Resistant hypertension can be very common among patients some concomitant diseases and risk factors (RF) such as a chronic kidney disease (CKD), type 2 diabetes mellitus (DM), obesity, obstructive sleep apnea (OSA), high sodium intake, sedentary lifestyle, excessive alcohol consumption, older age, etc. [
2,
3,
5].
Regarding the pathophysiology of resistant HTN, it is probably involving an interplay between multiple neurohumoral factors such as increased sympathetic activity and increased levels of aldosterone, endothelin-1, vasopressin, etc. [
2,
3,
5,
6,
7,
8,
9,
10,
11]. These factors contribute to increased peripheral vascular resistance, retention of sodium and volume overload, increased arterial stiffness, all of them leading to cardio-renal damage [
3,
5,
8,
9,
11].
Patients with resistant HTN are considered by many to be at higher risk for development of subclinical and clinically manifested hypertension-mediated organ damage (HMOD) such as left ventricular hypertrophy, atherosclerotic vascular disease, atrial fibrillation, heart failure, ischemic and hemorrhagic stroke, CKD (including end-stage renal failure) and premature cardiovascular death [
2,
5,
12]. According to some clinical studies many of these patients have a 10-year risk for fatal or non-fatal cardiovascular event >20% at the time of diagnosis [
2,
3,
4].
Unsolved issues regarding true prevalence of resistant HTN, clinical characteristics of this heterogeneous group of hypertensive patients and therapeutic challenges many clinicians face, gave us grounds to conduct our clinical study trying to find an answer to at least part of these questions related to resistant HTN.
2. Materials and Methods
We conducted an observational, retrospective, non-interventional study in which as a first step we screened consecutively 4340 patients for HTN. Screening included patients hospitalized at our clinic for different cardiovascular pathologies/diagnoses for the period 01 July 2018 – 27 March 2024. We found HTN in 3762 (86.7%) of all patients. At the next step, applying criteria recommended by 2018 Europeans Society of Cardiology (ESC)/European Society of Hypertension (ESH) Guidelines and 2023 ESH Guidelines for the management of arterial hypertension were screened the hypertensive population for resistant HTN [
1,
2].
Inclusion criteria for our study were: 1. Age ≥18 years; 2. Established diagnosis “Arterial hypertension” according to 2018 ESC/ESH Guidelines or/and 2023 ESH Guidelines for diagnosis and treatment of this disease; 3. Maintenance of SBP ≥140 and/or diastolic BP ≥90 mmHg after ≥1 month of treatment with optimal or best tolerated doses of 3 or more drugs, including a thiazide/thiazide-like diuretic, an RAAS blocker – either an inhibitor of the angiotensin converting enzyme (ACEi) or an angiotensin II receptor blocker (ARB) and a calcium channel blocker (CCB); 4. Uncontrolled HTN was confirmed by 24-h Holter-BP monitoring; 5. Good adherence (≥80% of the treatment period) to the prescribed treatment; 6. Patient’s agreement and signed informed consent at hospital admission to participate in all planned physical, instrumental and laboratory investigations.

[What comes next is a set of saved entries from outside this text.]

-- ==== Sys2Proof/WellFormed.lean ====
section
/-! DEFINITION. Which terms of Syntax.lean the spec allows. -/

namespace Sys2Proof

/-- Every command is well formed: the only operand is the seed, whose 32 bits admit exactly the
values R57 calls legal ("any value including 0 is valid"). No term of `Instr` is ill formed. -/
def Instr.wellFormed : Instr → Bool
  | .next => true
  | .seed _ => true
  | .seedDefault => true
  | .illegal => true

/-- The ranges of R69: `imm32` at most 0xFFFFFFFF, `imm34` below 2^34. The assembler refuses a line
outside them and does not mask it. -/
def AsmCommand.wellFormed : AsmCommand → Bool
  | .next => true
  | .seed n => decide (n ≤ 0xFFFFFFFF)
  | .seedAbsent => true
  | .seedDefault => true
  | .word34 n => decide (n < 2 ^ 34)

end Sys2Proof
end

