-- ==== Sys2Proof/Decode.lean ====
section
/-! DEFINITION. Decoding and encoding of command words (30_encoding.md R54–R60, R70–R72), and the
assembler of R69–R71 on parsed lines. -/

namespace Sys2Proof

/-- `word = op * 2^32 + data` (R55): `cmd_op` above `cmd_data`. -/
def commandWord (op : BitVec 2) (data : Word) : CommandWord := op ++ data

/-- Field `op`, bits [33:32] (R55). -/
def opField (w : CommandWord) : BitVec 2 := w.extractLsb' 32 2

/-- Field `data`, bits [31:0] (R55). -/
def dataField (w : CommandWord) : Word := w.extractLsb' 0 32

/-- The opcode map of R56, from an opcode and the data beside it. -/
def decodeFields (op : BitVec 2) (data : Word) : Instr :=
  if op = 0b00#2 then .next
  else if op = 0b01#2 then .seed data
  else if op = 0b10#2 then .seedDefault
  else .illegal

/-- Decoding, a total function from 34-bit words to commands (R59). The ignored data bits do not
enter (R58); no word is rejected, opcode 3 included (R61). -/
def decode (w : CommandWord) : Instr := decodeFields (opField w) (dataField w)

/-- The opcode of a command (R56). -/
def opcodeOf : Instr → BitVec 2
  | .next => 0b00#2
  | .seed _ => 0b01#2
  | .seedDefault => 0b10#2
  | .illegal => 0b11#2

/-- The data field an assembler writes: the seed for `SEED`, zero where the command ignores it
(R57, R71). -/
def operandOf : Instr → Word
  | .next => 0#32
  | .seed v => v
  | .seedDefault => 0#32
  | .illegal => 0#32

/-- The encoder (R55, R56, R70), with zero in every ignored bit. -/
def encode (i : Instr) : CommandWord := commandWord (opcodeOf i) (operandOf i)

/-- The command read from an opcode-table word. A command is 34 bits (R54), the table's numbering is
R55's own; `nbits` (34, or 40 in whole bytes) only says how many bits of `w` are given. A word with a
bit above bit 33 is no command word: `none` (entry 16). -/
def decodeTableWord (nbits w : Nat) : Option Instr :=
  if w % 2 ^ nbits < 2 ^ 34 then some (decode (BitVec.ofNat 34 (w % 2 ^ nbits))) else none

/-- The word of a command line, or a refusal where R69 refuses it. The table of R70; `SEED` with no
operand assembles to `SEED_DEFAULT` (R71); `.word34` emits its word as it stands. -/
def assembleCommand (c : AsmCommand) : Option CommandWord :=
  if c.wellFormed then
    match c with
    | .next => some (encode .next)
    | .seed n => some (encode (.seed (BitVec.ofNat 32 n)))
    | .seedAbsent => some (encode .seedDefault)
    | .seedDefault => some (encode .seedDefault)
    | .word34 n => some (BitVec.ofNat 34 n)
  else none

/-- The words of one command line after the other; refused if one line is. -/
def assembleCommands : List AsmCommand → Option (List CommandWord)
  | [] => some []
  | c :: cs =>
    match assembleCommand c, assembleCommands cs with
    | some w, some ws => some (w :: ws)
    | _, _ => none

/-- The lines `.rep n` … `.endr` stands for: the enclosed ones n times (R71). -/
def repeatLines : Nat → List AsmCommand → List AsmCommand
  | 0, _ => []
  | n + 1, body => body ++ repeatLines n body

/-- A program with its `.rep` blocks written out (R71). -/
def expandItems : List AsmItem → List AsmCommand
  | [] => []
  | .line c :: is => c :: expandItems is
  | .rep n body :: is => repeatLines n body ++ expandItems is

/-- The command words of a program, in the order the host issues them (R69); a `.rep` block is its
lines, textually (R71). -/
def assembleProgram (is : List AsmItem) : Option (List CommandWord) :=
  assembleCommands (expandItems is)

end Sys2Proof
end

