-- ==== Sys2Proof/Machine/Ops.lean ====
section
/-! DEFINITION. The named operations on the state: the spec's primitives `Init`, `Twist`, `raise`,
`respond`, `draw`, `READ_624` (00_scope.md R15), the port handshake (30_encoding.md R63–R66), reset
(70_reset_and_hazards.md R120), and which of them a step performs. -/

namespace Sys2Proof.Machine

/-- The phase, a function of `cur` (10_state.md R25). -/
def State.phase (s : State) : Phase := if s.cur.toNat < 624 then .ready else .exhausted

/-- `busy` (10_state.md R34). -/
def State.busy (s : State) : Bool := s.busyWith.isSome

/-- `rsp_valid`: the slot is full (10_state.md R34). -/
def State.rspValid (s : State) : Bool := s.slot.isSome

/-- `cmd_ready`: not busy and slot empty (10_state.md R34). Reset is one step, so the reset
initialisation is complete in every state between steps (entry 11). -/
def State.cmdReady (s : State) : Bool := !s.busy && !s.rspValid

/-- The output ports (10_state.md R33, R34): FAULT is driven as a level. -/
def State.portsOut (s : State) : PortsOut where
  cmdReady := s.cmdReady
  rspValid := s.rspValid
  rspData := s.slot.map Response.data
  rspErr := s.slot.map Response.err
  fault := s.fault

/-- `Init(v)` (40 R73): it writes `mt` and nothing else. -/
def State.initArray (v : Word) (s : State) : State := { s with mt := initWords v s.mt }

/-- `Twist()` (41 R83): the refreshed array, then `cur <- 0`. -/
def State.twist (s : State) : State := { s with mt := twistWords s.mt, cur := 0#10 }

/-- Seeding (40 R77): `Init(v)`, then an unconditional `Twist`. -/
def State.seedWith (v : Word) (s : State) : State := (s.initArray v).twist

/-- `raise Fault(c)` (60 R106): taking the only kind of exception there is. It sets `FAULT[c]` and does
nothing else: no transfer of control, no saved state, no mode; there is no return from it (R108). -/
def State.raise (c : Cause) (s : State) : State := { s with fault := raiseIn c s.fault }

/-- `respond(d, e)` (30_encoding R64): the slot is filled, and with it `busy` ends (10_state R34). -/
def State.respond (d : Word) (e : Bool) (s : State) : State :=
  { s with slot := some ⟨d, e⟩, busyWith := none }

/-- `draw()` (00_scope R15): the value now drawn. -/
def State.drawn (s : State) : Word := Config.draw s.draws

/-- The state after a draw: the next one is another value. -/
def State.afterDraw (s : State) : State := { s with draws := s.draws + 1 }

/-- `cur <- cur + 1` (42 R95). -/
def State.incrementCursor (s : State) : State := { s with cur := s.cur + 1#10 }

/-- The refresh check of `NEXT` (42 R95, R96): `if cur >= 624: Twist()`. -/
def State.refreshIfExhausted (s : State) : State := if 624 ≤ s.cur.toNat then s.twist else s

/-- `READ_624()` under a value of the parameter `IDX624_READ` (42 R97, R98). Under `FAULT`: the bit OOB,
a draw as data, the error bit; `mt` and `cur` stay. -/
def State.readIdx624 (p : Config.Idx624Read) (s : State) : State :=
  match p with
  | .fault => (s.raise .oob).afterDraw.respond s.drawn true
  | .evidence f => s.respond (f s.mt s.fault).1 (f s.mt s.fault).2

/-- The read, tempering and response of `NEXT`, after the increment (42 R95). -/
def State.readAtCursor (s : State) : State :=
  if h : s.cur.toNat < 624 then s.respond (temper (s.mt[s.cur.toNat]'h)) false
  else s.readIdx624 idx624Read

/-- The acceptance of a word (30_encoding R63): the command is in progress, `busy` is 1. -/
def State.accept (w : CommandWord) (s : State) : State := { s with busyWith := some w }

/-- The host takes the response; the slot empties (30_encoding R64). -/
def State.takeResponse (s : State) : State := { s with slot := none }

/-- RESET (70 R120), in its order: abandon the command in progress and empty the slot; clear FAULT;
`Init(5489)`; `Twist()`. The model's own fields stay. -/
def State.applyReset (s : State) : State :=
  State.seedWith defaultSeed { s with busyWith := none, slot := none, fault := 0b00#2 }

/-- What this step does. Reset has priority over everything (60 R110); a full slot is emptied when
`rsp_ready` is 1 and held otherwise (30_encoding R64), so no response is overwritten; a command in
progress is executed (R67); a word is accepted when `cmd_valid` and `cmd_ready` are 1 (R63); else the
engine is idle (60 R118). Entry 8. -/
def State.move (s : State) : Move :=
  if s.ports.rst then .reset
  else if s.rspValid then (if s.ports.rspReady then .take else .idle)
  else
    match s.busyWith with
    | some w => .run w
    | none => if s.ports.cmdValid && s.cmdReady then .accept s.ports.word else .idle

end Sys2Proof.Machine
end

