-- ==== Sys2Proof/Laws/State.lean ====
section
/-! SUPPORT. One lemma per field of State per update: what each named operation leaves in it. -/

namespace Sys2Proof.Machine

@[simp] theorem State.advance_mt (s : State) : s.advance.mt = s.mt := rfl
@[simp] theorem State.advance_cur (s : State) : s.advance.cur = s.cur := rfl
@[simp] theorem State.advance_fault (s : State) : s.advance.fault = s.fault := rfl
@[simp] theorem State.advance_busyWith (s : State) : s.advance.busyWith = s.busyWith := rfl
@[simp] theorem State.advance_slot (s : State) : s.advance.slot = s.slot := rfl
@[simp] theorem State.advance_inputs (s : State) : s.advance.inputs = s.inputs.tail := rfl
@[simp] theorem State.advance_draws (s : State) : s.advance.draws = s.draws := rfl

@[simp] theorem State.initArray_mt (v : Word) (s : State) : (s.initArray v).mt = initWords v s.mt := rfl
@[simp] theorem State.initArray_cur (v : Word) (s : State) : (s.initArray v).cur = s.cur := rfl
@[simp] theorem State.initArray_fault (v : Word) (s : State) : (s.initArray v).fault = s.fault := rfl
@[simp] theorem State.initArray_busyWith (v : Word) (s : State) : (s.initArray v).busyWith = s.busyWith := rfl
@[simp] theorem State.initArray_slot (v : Word) (s : State) : (s.initArray v).slot = s.slot := rfl
@[simp] theorem State.initArray_inputs (v : Word) (s : State) : (s.initArray v).inputs = s.inputs := rfl
@[simp] theorem State.initArray_draws (v : Word) (s : State) : (s.initArray v).draws = s.draws := rfl

@[simp] theorem State.twist_mt (s : State) : s.twist.mt = twistWords s.mt := rfl
@[simp] theorem State.twist_cur (s : State) : s.twist.cur = 0#10 := rfl
@[simp] theorem State.twist_fault (s : State) : s.twist.fault = s.fault := rfl
@[simp] theorem State.twist_busyWith (s : State) : s.twist.busyWith = s.busyWith := rfl
@[simp] theorem State.twist_slot (s : State) : s.twist.slot = s.slot := rfl
@[simp] theorem State.twist_inputs (s : State) : s.twist.inputs = s.inputs := rfl
@[simp] theorem State.twist_draws (s : State) : s.twist.draws = s.draws := rfl

@[simp] theorem State.seedWith_mt (v : Word) (s : State) : (s.seedWith v).mt = twistWords (initWords v s.mt) := rfl
@[simp] theorem State.seedWith_cur (v : Word) (s : State) : (s.seedWith v).cur = 0#10 := rfl
@[simp] theorem State.seedWith_fault (v : Word) (s : State) : (s.seedWith v).fault = s.fault := rfl
@[simp] theorem State.seedWith_busyWith (v : Word) (s : State) : (s.seedWith v).busyWith = s.busyWith := rfl
@[simp] theorem State.seedWith_slot (v : Word) (s : State) : (s.seedWith v).slot = s.slot := rfl
@[simp] theorem State.seedWith_inputs (v : Word) (s : State) : (s.seedWith v).inputs = s.inputs := rfl
@[simp] theorem State.seedWith_draws (v : Word) (s : State) : (s.seedWith v).draws = s.draws := rfl

@[simp] theorem State.raise_mt (c : Cause) (s : State) : (s.raise c).mt = s.mt := rfl
@[simp] theorem State.raise_cur (c : Cause) (s : State) : (s.raise c).cur = s.cur := rfl
@[simp] theorem State.raise_fault (c : Cause) (s : State) : (s.raise c).fault = raiseIn c s.fault := rfl
@[simp] theorem State.raise_busyWith (c : Cause) (s : State) : (s.raise c).busyWith = s.busyWith := rfl
@[simp] theorem State.raise_slot (c : Cause) (s : State) : (s.raise c).slot = s.slot := rfl
@[simp] theorem State.raise_inputs (c : Cause) (s : State) : (s.raise c).inputs = s.inputs := rfl
@[simp] theorem State.raise_draws (c : Cause) (s : State) : (s.raise c).draws = s.draws := rfl

@[simp] theorem State.respond_mt (d : Word) (e : Bool) (s : State) : (s.respond d e).mt = s.mt := rfl
@[simp] theorem State.respond_cur (d : Word) (e : Bool) (s : State) : (s.respond d e).cur = s.cur := rfl
@[simp] theorem State.respond_fault (d : Word) (e : Bool) (s : State) : (s.respond d e).fault = s.fault := rfl
@[simp] theorem State.respond_busyWith (d : Word) (e : Bool) (s : State) : (s.respond d e).busyWith = none := rfl
@[simp] theorem State.respond_slot (d : Word) (e : Bool) (s : State) : (s.respond d e).slot = some ⟨d, e⟩ := rfl
@[simp] theorem State.respond_inputs (d : Word) (e : Bool) (s : State) : (s.respond d e).inputs = s.inputs := rfl
@[simp] theorem State.respond_draws (d : Word) (e : Bool) (s : State) : (s.respond d e).draws = s.draws := rfl

@[simp] theorem State.afterDraw_mt (s : State) : s.afterDraw.mt = s.mt := rfl
@[simp] theorem State.afterDraw_cur (s : State) : s.afterDraw.cur = s.cur := rfl
@[simp] theorem State.afterDraw_fault (s : State) : s.afterDraw.fault = s.fault := rfl
@[simp] theorem State.afterDraw_busyWith (s : State) : s.afterDraw.busyWith = s.busyWith := rfl
@[simp] theorem State.afterDraw_slot (s : State) : s.afterDraw.slot = s.slot := rfl
@[simp] theorem State.afterDraw_inputs (s : State) : s.afterDraw.inputs = s.inputs := rfl
@[simp] theorem State.afterDraw_draws (s : State) : s.afterDraw.draws = s.draws + 1 := rfl

@[simp] theorem State.incrementCursor_mt (s : State) : s.incrementCursor.mt = s.mt := rfl
@[simp] theorem State.incrementCursor_cur (s : State) : s.incrementCursor.cur = s.cur + 1#10 := rfl
@[simp] theorem State.incrementCursor_fault (s : State) : s.incrementCursor.fault = s.fault := rfl
@[simp] theorem State.incrementCursor_busyWith (s : State) : s.incrementCursor.busyWith = s.busyWith := rfl
@[simp] theorem State.incrementCursor_slot (s : State) : s.incrementCursor.slot = s.slot := rfl
@[simp] theorem State.incrementCursor_inputs (s : State) : s.incrementCursor.inputs = s.inputs := rfl
@[simp] theorem State.incrementCursor_draws (s : State) : s.incrementCursor.draws = s.draws := rfl

@[simp] theorem State.accept_mt (w : CommandWord) (s : State) : (s.accept w).mt = s.mt := rfl
@[simp] theorem State.accept_cur (w : CommandWord) (s : State) : (s.accept w).cur = s.cur := rfl
@[simp] theorem State.accept_fault (w : CommandWord) (s : State) : (s.accept w).fault = s.fault := rfl
@[simp] theorem State.accept_busyWith (w : CommandWord) (s : State) : (s.accept w).busyWith = some w := rfl
@[simp] theorem State.accept_slot (w : CommandWord) (s : State) : (s.accept w).slot = s.slot := rfl
@[simp] theorem State.accept_inputs (w : CommandWord) (s : State) : (s.accept w).inputs = s.inputs := rfl
@[simp] theorem State.accept_draws (w : CommandWord) (s : State) : (s.accept w).draws = s.draws := rfl

@[simp] theorem State.takeResponse_mt (s : State) : s.takeResponse.mt = s.mt := rfl
@[simp] theorem State.takeResponse_cur (s : State) : s.takeResponse.cur = s.cur := rfl
@[simp] theorem State.takeResponse_fault (s : State) : s.takeResponse.fault = s.fault := rfl
@[simp] theorem State.takeResponse_busyWith (s : State) : s.takeResponse.busyWith = s.busyWith := rfl
@[simp] theorem State.takeResponse_slot (s : State) : s.takeResponse.slot = none := rfl
@[simp] theorem State.takeResponse_inputs (s : State) : s.takeResponse.inputs = s.inputs := rfl
@[simp] theorem State.takeResponse_draws (s : State) : s.takeResponse.draws = s.draws := rfl

@[simp] theorem State.applyReset_mt (s : State) : s.applyReset.mt = twistWords (initWords defaultSeed s.mt) := rfl
@[simp] theorem State.applyReset_cur (s : State) : s.applyReset.cur = 0#10 := rfl
@[simp] theorem State.applyReset_fault (s : State) : s.applyReset.fault = 0b00#2 := rfl
@[simp] theorem State.applyReset_busyWith (s : State) : s.applyReset.busyWith = none := rfl
@[simp] theorem State.applyReset_slot (s : State) : s.applyReset.slot = none := rfl
@[simp] theorem State.applyReset_inputs (s : State) : s.applyReset.inputs = s.inputs := rfl
@[simp] theorem State.applyReset_draws (s : State) : s.applyReset.draws = s.draws := rfl

end Sys2Proof.Machine
end

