/-- V-FAULT F5: reset during a command, with FAULT set. -/
theorem test_reset_port :
    after (step (driven .reset { inProgress 0#34 with fault := 0b11#2, cur := 5#10 }))
      (fun t => t.busyWith == none && t.fault == 0b00#2 && t.cur == 0#10 && t.cmdReady) = true := by
  decide +kernel

/-- A run of one `NEXT` from reset at the ports is over, clean and within the host's duty (70 R134). -/
theorem test_safe_run : ∃ r, safeRun 3 (hostScript [encode .next]) 0 r ∧ r.commands = [0x000000000#34] := by
  have h : ∃ r, observe 3 (launch (hostScript [encode .next]) 0) = some r ∧
      r.over = true ∧ r.final.fault = 0b00#2 ∧ r.commands = [0x000000000#34] :=
    ⟨_, rfl, rfl, rfl, by decide +kernel⟩
  obtain ⟨r, h1, h2, h3, h4⟩ := h
  exact ⟨r, ⟨by decide +kernel, h1, h2, fun hf => hf h3⟩, h4⟩

/-- 70 R122, R133: reset abandons the accepted `NEXT`; no run holds both, and none of them is safe. -/
theorem test_abandoned_is_no_run :
    observe 2 (launch [.present 0x000000000#34, .reset] 0) = none := by decide +kernel

/-- 60 R109: `ILLEGAL`, its response taken, then reset, which clears FAULT: no safe run. -/
theorem test_fault_before_reset_is_not_safe (r : Run) :
    ¬ safeRun 4 (hostScript [0x300000000#34] ++ [.reset]) 0 r := by
  have h : observe 4 (launch (hostScript [0x300000000#34] ++ [.reset]) 0) = none := by decide +kernel
  intro hs
  have := h.symm.trans hs.2.1
  contradiction

/-- 60 R104: the step that runs `ILLEGAL` sets a FAULT bit, also where it is set already. -/
theorem test_setsFault : (inProgress 0x300000000#34).setsFault = true ∧
    ({ inProgress 0x300000000#34 with fault := 0b10#2 } : State).setsFault = true := by decide +kernel

/-- 70 R125: a host that changes the word before it is accepted breaks its duty. -/
theorem test_duty_broken :
    hostKeepsDuty 1 { inProgress 0#34 with inputs := [.present 0x300000000#34, .present 0#34] } = false := by
  decide +kernel

/-! ## Witnesses: a state and operands that meet each statement's hypotheses -/

theorem witness_ResetAbandonsCommandAndResponse :
    (driven .reset (inProgress 0#34)).ports.rst = true := rfl

theorem witness_ResetEqualsDefaultSeeding :
    (Instr.seedDefault = .seedDefault ∨ Instr.seedDefault = .seed 5489#32) ∧
    (Instr.seed 5489#32 = .seedDefault ∨ Instr.seed 5489#32 = .seed 5489#32) := by decide

theorem witness_InitRecurrence : (1 ≤ 1 ∧ 1 < 624) ∧ (1 ≤ 623 ∧ 623 < 624) := by decide
theorem witness_InitClosedForm : (1 ≤ 1 ∧ 1 < 624) ∧ (1 ≤ 623 ∧ 623 < 624) := by decide

theorem witness_SeedingFrame :
    ((∃ v, Instr.seed 0#32 = .seed v) ∧ ∃ t, exec (.seed 0#32) State.reset = .next t) ∧
    ∃ t, exec .seedDefault State.reset = .next t :=
  ⟨⟨⟨0#32, rfl⟩, _, rfl⟩, _, rfl⟩

theorem witness_TwistHelpers : 0 < 31 ∧ 30 < 31 := by decide
theorem witness_TwistReadsOldAndNew : (0 < 227 ∧ 226 < 227) ∧ (227 ≤ 227 ∧ 227 < 623) ∧
    (227 ≤ 622 ∧ 622 < 623) := by decide

theorem witness_TwistOfZeroArrays :
    ({ State.reset with mt := Vector.replicate 624 0#32 } : State).mt = Vector.replicate 624 0#32 ∧
    ({ State.reset with mt := (Vector.replicate 624 0#32).set 0 1#32 } : State).mt =
      (Vector.replicate 624 0#32).set 0 1#32 := ⟨rfl, rfl⟩

/-- The words of 42 R94. -/
theorem witness_TemperSteps :
    0xE980D0DD#32 = 0xE99DE361#32 ^^^ (0xE99DE361#32 >>> 11) ∧
    0x69A8965D#32 = 0xE980D0DD#32 ^^^ ((0xE980D0DD#32 <<< 7) &&& 0x9D2C5680#32) ∧
    0x22AE965D#32 = 0x69A8965D#32 ^^^ ((0x69A8965D#32 <<< 15) &&& 0xEFC60000#32) ∧
    0x22AE9EF6#32 = 0x22AE965D#32 ^^^ (0x22AE965D#32 >>> 18) := by decide

/-- The three cases of `NEXT`, at their bounds (1023 is a register value no run reaches). -/
theorem witness_NextCompletes :
    (atCursor 0 0#2).cur.toNat < 623 ∧ (atCursor 622 0#2).cur.toNat < 623 ∧
    (atCursor 623 0#2).cur.toNat = 623 ∧ ¬ (atCursor 624 0#2).cur.toNat ≤ 623 ∧
    ¬ (atCursor 1023 0#2).cur.toNat ≤ 623 := by
  simp [atCursor]

theorem witness_ReadAtIndex624Faults : (atCursor 623 0#2).cur.toNat = 623 := by simp [atCursor]

theorem witness_NextFrame :
    (∃ t, exec .next (atCursor 0 0#2) = .next t) ∧ (atCursor 0 0#2).cur.toNat < 624 ∧
    (atCursor 623 0#2).cur.toNat < 624 ∧ (atCursor 0 0#2).cur.toNat ≠ 623 ∧
    (atCursor 624 0#2).cur.toNat ≠ 623 := by
  exact ⟨⟨_, rfl⟩, by simp [atCursor]⟩

theorem witness_NextNeverReadsWordZero :
    ((atCursor 0 0#2).cur.toNat < 623 ∧ ∃ t, exec .next (atCursor 0 0#2) = .next t) ∧
    ((atCursor 622 0#2).cur.toNat < 623 ∧ ∃ t, exec .next (atCursor 622 0#2) = .next t) ∧
    (atCursor 623 0#2).cur.toNat = 623 :=
  ⟨⟨by simp [atCursor], _, rfl⟩, ⟨by simp [atCursor], _, rfl⟩, by simp [atCursor]⟩

theorem witness_NextPhaseTransitions :
    (atCursor 0 0#2).cur.toNat < 623 ∧ (atCursor 622 0#2).cur.toNat < 623 ∧
    (atCursor 623 0#2).cur.toNat = 623 ∧ (atCursor 624 0#2).phase = .exhausted := by
  simp [atCursor, State.phase]

theorem witness_EveryCommandAnswers :
    (atCursor 623 0#2).cur.toNat = 623 ∧ (atCursor 622 0#2).cur.toNat ≠ 623 ∧
    (atCursor 624 0#2).cur.toNat ≠ 623 := by simp [atCursor]

theorem witness_FaultCauses :
    (∃ t, exec .illegal State.reset = .next t) ∧ (∃ t, exec .next (atCursor 623 0#2) = .next t) ∧
    (∃ t, step (waiting ⟨0#32, true⟩) = .next t) ∧ (waiting ⟨0#32, true⟩).move = .idle :=
  ⟨⟨_, rfl⟩, ⟨_, rfl⟩, ⟨_, rfl⟩, rfl⟩

theorem witness_OneCauseAndResetFirst :
    ((∃ t, exec .next (atCursor 623 0#2) = .next t) ∧ (atCursor 623 0#2).fault = 0b00#2) ∧
    ((∃ t, exec .illegal State.reset = .next t) ∧ State.reset.fault = 0b00#2) ∧
    ((driven .reset State.reset).ports.rst = true ∧ ∃ t, step (driven .reset State.reset) = .next t) :=
  ⟨⟨⟨_, rfl⟩, rfl⟩, ⟨⟨_, rfl⟩, rfl⟩, rfl, ⟨_, rfl⟩⟩

theorem witness_FaultBitsAreSticky : (waiting ⟨0#32, true⟩).ports.rst = false := rfl

theorem witness_IllegalFrame : ∃ t, exec .illegal State.reset = .next t := ⟨_, rfl⟩

theorem witness_DecodeByOpcode :
    (0x0FFFFFFFF#34).extractLsb' 32 2 = 0b00#2 ∧ (0x100000000#34).extractLsb' 32 2 = 0b01#2 ∧
    (0x200000001#34).extractLsb' 32 2 = 0b10#2 ∧ (0x3FFFFFFFF#34).extractLsb' 32 2 = 0b11#2 := by decide

theorem witness_IgnoredBitsAreIgnored :
    (0b00#2 ≠ 0b01#2 ∧ 0b10#2 ≠ 0b01#2 ∧ 0b11#2 ≠ 0b01#2) ∧ State.reset.slot = none ∧
    State.reset.ports.rst = false ∧ State.reset.cur.toNat ≠ 623 ∧ 0b11#2 ≠ 0b00#2 ∧
    (atCursor 623 0#2).slot = none ∧ (atCursor 623 0#2).ports.rst = false ∧
    ∀ v, Instr.next ≠ .seed v :=
  ⟨by decide, rfl, rfl, by decide, by decide, rfl, rfl, nofun⟩

theorem witness_AssemblerEncodings :
    4294967295 ≤ 0xFFFFFFFF ∧ 0 ≤ 0xFFFFFFFF ∧ 0x3FFFFFFFF < 2 ^ 34 := by decide

theorem witness_AssemblerPseudoAndRefusals :
    assembleCommand .seedAbsent = some 0x200000000#34 ∧
    (∀ n, AsmCommand.seedAbsent ≠ .seed n) ∧ (∀ n, AsmCommand.seedAbsent ≠ .word34 n) ∧
    0xFFFFFFFF < 4294967296 ∧ 2 ^ 34 ≤ 0x400000000 :=
  ⟨by decide, nofun, nofun, by decide, by decide⟩

theorem witness_StepRunsTheDecodedCommand :
    (inProgress 0x300000000#34).busyWith = some 0x300000000#34 ∧
    (inProgress 0x300000000#34).slot = none ∧ (inProgress 0x300000000#34).ports.rst = false :=
  ⟨rfl, rfl, rfl⟩

theorem witness_PortValues : (waiting ⟨1#32, true⟩).slot = some ⟨1#32, true⟩ := rfl

theorem witness_AcceptanceAtTheHandshake :
    (driven (.present 0#34) State.reset).ports.rst = false ∧
    (driven (.present 0#34) State.reset).ports.cmdValid = true ∧
    (driven (.present 0#34) State.reset).cmdReady = true ∧
    (driven (.present 0#34) State.reset).busyWith = none ∧
    ∃ t w, step (driven (.present 0#34) State.reset) = .next t ∧ t.busyWith = some w :=
  ⟨rfl, rfl, rfl, rfl, _, _, rfl, rfl⟩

Exclusion criteria were the following ones: 1. Patients with HTN at target BP values, achieved by ≤3 antihypertensive drugs; 2. Patients with uncontrolled HTN by ≥3 drugs, but not in optimal doses or not including ACEi/ARB + CCB + thiazide/thiazide-like diuretic or the treatment period is <1 month; 3. Established diagnosis “Secondary HTN”; 4. Suspected/confirmed pseudo-resistant HTN; 5. Patient’s clinical condition or/and concomitant factors/diseases made the planned instrumental investigations not feasible.
After applying the aforementioned criteria we identified 128 patients with resistant HTN: they represented 2.9% of all cardiovascular patients (n = 4340) we screened and 3.4% of the hypertensive population (n = 3762) in our study. Of patients with resistant HTN 63 (49.2%) were males and 65 (50.8%) - females, p = 0.860. The median age was 58.0 years with interquartile range (IQR) 46.0-69.0 years.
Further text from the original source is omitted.